The PUSD Board of Education in August approved a $102,156 memorandum of understanding for the 2025–26 school year, expanding the program to include select fourth-grade students.
RBAC Executive Director Melanie Sauer said the partnership reflects a shared civic commitment.
“Drowning is something that is preventable,” Sauer said. “Water safety and swimming lessons are essential. It’s an essential life skill, and that’s why we partner with the city — because in our opinion, we do this together.”

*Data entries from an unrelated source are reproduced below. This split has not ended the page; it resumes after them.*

-- ==== Sys2Proof/WellFormed.lean ====
section
/-! DEFINITION. Which instructions are well formed: what the operands of each row may be
(spec/opcode_table.json and the rule of each row). A command's typed operands are all legal; what a
command refuses, it refuses in its response. -/

namespace Sys2Proof
open Sys2Proof.Machine

/-- The record of R240: `extra` a multiple of 4 and at most 984 bytes, a 15-bit tag, bit 0 of the type
clear. -/
def InnerMessage.wf (m : InnerMessage) : Bool :=
  decide (m.extra.length % 4 = 0) && decide (m.extra.length ≤ 984) && decide (m.tag.toNat ≤ 0x7FFF)
    && !m.msgType.getLsbD 0

/-- The 25 assigned opcodes of spec/30_encoding.md R130. -/
def assignedOpcodes : List Byte :=
  [0x01, 0x02, 0x03, 0x04, 0x08, 0x09, 0x0A, 0x10, 0x11, 0x12, 0x18, 0x19, 0x20, 0x21, 0x22,
   0x40, 0x41, 0x42, 0x43, 0x44, 0x45, 0x46, 0x47, 0x48, 0x49]

/-- The greatest payload of an outer frame, R65. -/
def maxPayload : Nat := 94

/-- Whether a byte string is a complete outer frame whose header passes OUTER_PARSE (R193). -/
def isOuterFrame (frame : List Byte) : Bool :=
  match outerParse frame with
  | .ok h => decide (h.len.toNat = frame.length)
  | .err _ => false

/-- Well-formedness of an instruction. -/
def Instr.wf (i : Instr) : Bool :=
  match i with
  | .escEnc _ => true
  | .escDec _ => true
  | .stuff _ => true
  | .destuff _ => true
  | .crc16 _ => true
  | .crcAppend _ => true
  | .crcCheck _ => true
  | .outerParse _ => true
  | .outerBuild _ _ _ _ => true
  | .outerFilter _ => true
  | .pppExtract _ => true
  | .pppBuild _ _ => true
  | .innerParse _ => true
  | .innerBuild _ => true
  | .innerFilter _ => true
  | .reset => true
  | .setaddr _ => true
  | .setaddr2 _ => true
  | .tagalloc => true
  | .arm _ _ => true
  | .send _ _ _ _ => true
  | .request _ _ => true
  | .abort => true
  | .flush => true
  | .rdreg _ => true
  | .illegal word => !assignedOpcodes.contains word.opcode
  | .rxByte _ => true
  | .outerDeliver frame => isOuterFrame frame
  | .pppRx _ payload => decide (payload.length ≤ maxPayload)
  | .innerRx _ _ => true
  | .dispatch msg => msg.wf
  | .accStep msg => msg.wf && msg.response && decide (msg.error = 0)
  | .raise e => raisable (causeKind e.cause)
  | .fmtEscapePair _ v => decide (v ≠ flag)
  | .fmtFlag _ => true
  | .fmtOuterFrame _ _ _ payload => decide (payload.length ≤ maxPayload)
  | .fmtPppFrame _ _ _ => true
  | .fmtInnerMessage m => m.msg.wf

end Sys2Proof
end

Sauer urged residents to encourage family members and neighbors to enroll in swim lessons, learn CPR and remain attentive around water as warmer weather approaches.
How to enroll
Residents seeking swim lessons or CPR training can contact the Rose Bowl Aquatics Center at rosebowlaquatics.org or by calling the center directly. Financial assistance is available for families who qualify. The American Red Cross Los Angeles Region offers CPR certification courses, and the Pasadena Fire Department can direct residents to local options; schedules are posted at redcross.org.
For backyard pool safety, the CDC recommends four-sided fencing at least four feet high with self-closing, self-latching gates that fully separate the pool from the home.